Depriving someone of ARTIFICIALLY-SUSTAINED sustenance (i.e. a feeding tube directly implanted into a person's stomach) is not the same as killing the person. One is passive - letting nature takes its course (since there is NO way she could've survived without the aid of modern medicine and there is NO hope of recovery) and the other is actively killing her.
It's sheer idiocy to claim Terri is being killed or murdered just because an *artificial* means of keeping her alive is discontinued.
People turn off life support equipment everyday when the chances of recovery is nil. Are people murderers for doing so?
Not once in 15 years has Terri ever given any hint she will recover. Not once has she conversed with anyone. Not once has she shown any cognitive ability whatsoever (despite the highly deceptive video snippets her family's put out to the public).
There's a reason why Michael Schiavo has one every single court case and why Terri's parents have lost every single one. Because the evidence support's her husband.
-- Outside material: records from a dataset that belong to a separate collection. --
-- ==== Sys2Proof/Machine/Operands.lean ====
section
/-! DEFINITION. The field layouts: symbols and triplets, transport bytes, the control vocabulary, the wire header
fields, and the result words of the codec commands (spec/30_encoding.md R80 to R90, spec/40_codec.md R120 to R127). -/

namespace Sys2Proof.Machine

/-- Bit 3 of a symbol (R80). -/
def clockBit (v : Nibble) : Bool := v.getLsbD 3

/-- `{c, p}`: a symbol from its clock bit and its three payload bits (R80). -/
def symbolOf (c : Bool) (p : BitVec 3) : Nibble := BitVec.ofBool c ++ p

/-- The payload bits 2:0 of a symbol (R80). -/
def payloadBits (v : Nibble) : BitVec 3 := v.extractLsb' 0 3

/-- The byte written to the transport for a symbol: bits 7:4 are 0 (R81). -/
def txByte (v : Nibble) : Byte := 0#4 ++ v

/-- The symbol in a byte read from the transport: bits 3:0, the rest ignored (R81). -/
def rxSymbol (b : Byte) : Nibble := b.extractLsb' 0 4

/-- Three consecutive symbols, the first sent first (R82). -/
structure Triplet where
  s0 : Nibble
  s1 : Nibble
  s2 : Nibble
  deriving DecidableEq, Repr

/-- R120: the triplet of a byte and flag from clock state `c`, and the clock state after it. -/
def encodeByte (b : Byte) (f c : Bool) : Triplet × Bool :=
  (⟨symbolOf c (b.extractLsb' 5 3),
    symbolOf (!c) (b.extractLsb' 2 3),
    symbolOf c (b.extractLsb' 0 2 ++ BitVec.ofBool f)⟩, !c)

/-- R121: the byte and flag of a triplet. Every clock bit is ignored (R122). -/
def decodeTriplet (t : Triplet) : Pair :=
  (payloadBits t.s0 ++ payloadBits t.s1 ++ t.s2.extractLsb' 1 2, t.s2.getLsbD 0)

/-- R124: the two writes of a strobed symbol after the transport write `prev`. -/
def strobeExpand (sym prev : Nibble) : Nibble × Nibble :=
  (symbolOf (!clockBit prev) (payloadBits sym), sym)

/-- R128: the symbols of a list of pairs, the clock threaded through them, and the clock state after the last. -/
def encodeStream : List Pair → Bool → List Nibble × Bool
  | [], c => ([], c)
  | p :: ps, c =>
    let (t, c') := encodeByte p.1 p.2 c
    let (syms, c'') := encodeStream ps c'
    (t.s0 :: t.s1 :: t.s2 :: syms, c'')

/-- R125: `{0:19, c':1, s0:4, s1:4, s2:4}`. -/
def encByteResult (t : Triplet) (c' : Bool) : Word :=
  0#19 ++ BitVec.ofBool c' ++ t.s0 ++ t.s1 ++ t.s2

/-- R126: `{0:23, f:1, b:8}`. -/
def decTripletResult (p : Pair) : Word := 0#23 ++ BitVec.ofBool p.2 ++ p.1

/-- R127: `{0:24, w1:4, w2:4}`. -/
def strobeExpandResult (w : Nibble × Nibble) : Word := 0#24 ++ w.1 ++ w.2

/-- Start-Of-Header (R83). -/
def ctlSOH : Byte := 0x01
/-- Start-Of-Text (R83). -/
def ctlSOTX : Byte := 0x02
/-- End-Of-Text, never emitted (R83). -/
def ctlEOTX : Byte := 0x03
/-- End-Of-Transmission (R83). -/
def ctlEOT : Byte := 0x04
/-- Enquiry, never emitted (R83). -/
def ctlENQ : Byte := 0x05
/-- Acknowledge, never emitted (R83). -/
def ctlACK : Byte := 0x06
/-- Not-Acknowledge, never emitted (R83). -/
def ctlNAC : Byte := 0x15
/-- Start-Of-Transmission (R83). -/
def ctlSOT : Byte := 0x16

/-- R85: the SOT triplet in both clock phases. -/
def startPatterns : List (List Nibble) := [[0x0, 0xD, 0x5], [0x8, 0x5, 0xD]]

/-- R85: the EOT triplet in both clock phases. -/
def endPatterns : List (List Nibble) := [[0x0, 0x9, 0x1], [0x8, 0x1, 0x9]]

/-- Bits 15:8 of a `u16`. -/
def hiByte (v : U16) : Byte := v.extractLsb' 8 8

/-- Bits 7:0 of a `u16`. -/
def loByte (v : U16) : Byte := v.extractLsb' 0 8

/-- A `u16` from its high and its low byte. -/
def u16Of (hi lo : Byte) : U16 := hi ++ lo

/-- A big-endian `u16` field: most significant byte first (R63). -/
def bytesBE (v : U16) : List Byte := [hiByte v, loByte v]

/-- A little-endian `u16`, the form of a requested id in an Enquiry Packet (R64, R89). -/
def bytesLE (v : U16) : List Byte := [loByte v, hiByte v]

/-- The sentinel id and count 0xFFFF (R100, R101). -/
def sentinel16 : U16 := 0xFFFF

/-- R87: the five header bytes of a Packet. -/
def packetHeader (p : Packet) : List Byte := bytesBE p.size ++ bytesBE p.id ++ [p.eccSize]

/-- R86: the seven bytes of a Transmission header. -/
def transmissionHeader (t : Transmission) : List Byte :=
  (if t.isEnquiry then 0x01 else 0x00) :: (bytesBE t.totalPackets ++ t.hecc)

/-- A control byte, flag 1 (R84). -/
def ctl (b : Byte) : Pair := (b, true)

/-- Ordinary bytes, flag 0 (R84). -/
def plain (bs : List Byte) : List Pair := bs.map (fun b => (b, false))

end Sys2Proof.Machine
end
All the courts agreed with the husband that Terri wouldn't want to live like this.
Would everyone respect Terri's wishes and let her die in peace.
Yesterday I heard the protests characterized as "well organized." Now they're "chaotic." Whatever fits the story the press is trying to tell.
You may want to direct that question to the management and stockholders of this particular hospice. Terri has been there five years, although in no imminent danger of death (except through court order) and through much of that time she has been in the national spotlight.
Exactly how much compassion has the management shown to the other families by allowing this?
Baloney. You are incredibly selfish and self-righteous. Who the he** are you to demand the right to disrupt the peace of those on the verge of death? What business is it of theirs of what the courts say about another?
Don't you have any respect for those dying and their need for some peace?
1992? Get your facts straight. Michael was doing his best trying to make Terri recover years after this 'magic' date you quoted.
Mrs. don-o please don't think that I disagree with you. Your reference was very enlightening. In fact, it revolts me that this place is called hospice, which is a group that I previously held in great respect.
Did you watch c-spann today with a national rep from hospice? He was showered with hosannas of the wonderful hospice nurses who care for terminal patients in their final days....but at one point he did admit that the natl organization is affiliated with the Fl. hospice too.
Hey wait! I thought they were pro-life?
I'm sick tired of radical clerics and religiously insane wingnuts like you representing the public face of the Republican party. In the Schiavo case, you have behaved EXACTLY like liberals when they don't get their way. This includes throwing childish temper tantrums amd claiming those who have a different opinion on this difficult matter are reincarnations of Hitler etc.
You're absolutely right, Ms. Johnson, but neither is it fair to murder a person by dehydration and starvation.
Non sequitur. Terri's situation is very different than a baby because:
1. Terri didn't want to be kept alive if she was ever placed in such a situation - babies can't make that choice.
2. Terri has NO chance of recovering and regaining cognitive abilities and hasn't shown any hint of doing so in 15 years. Babies show such abilities from the moment of birth.
3. Terri is ARTIFICIALLY kept alive by having a tube directly inserted into her stomach. Babies are fed NATURALLY through the mouths.
Get your facts straight before pointing fingers.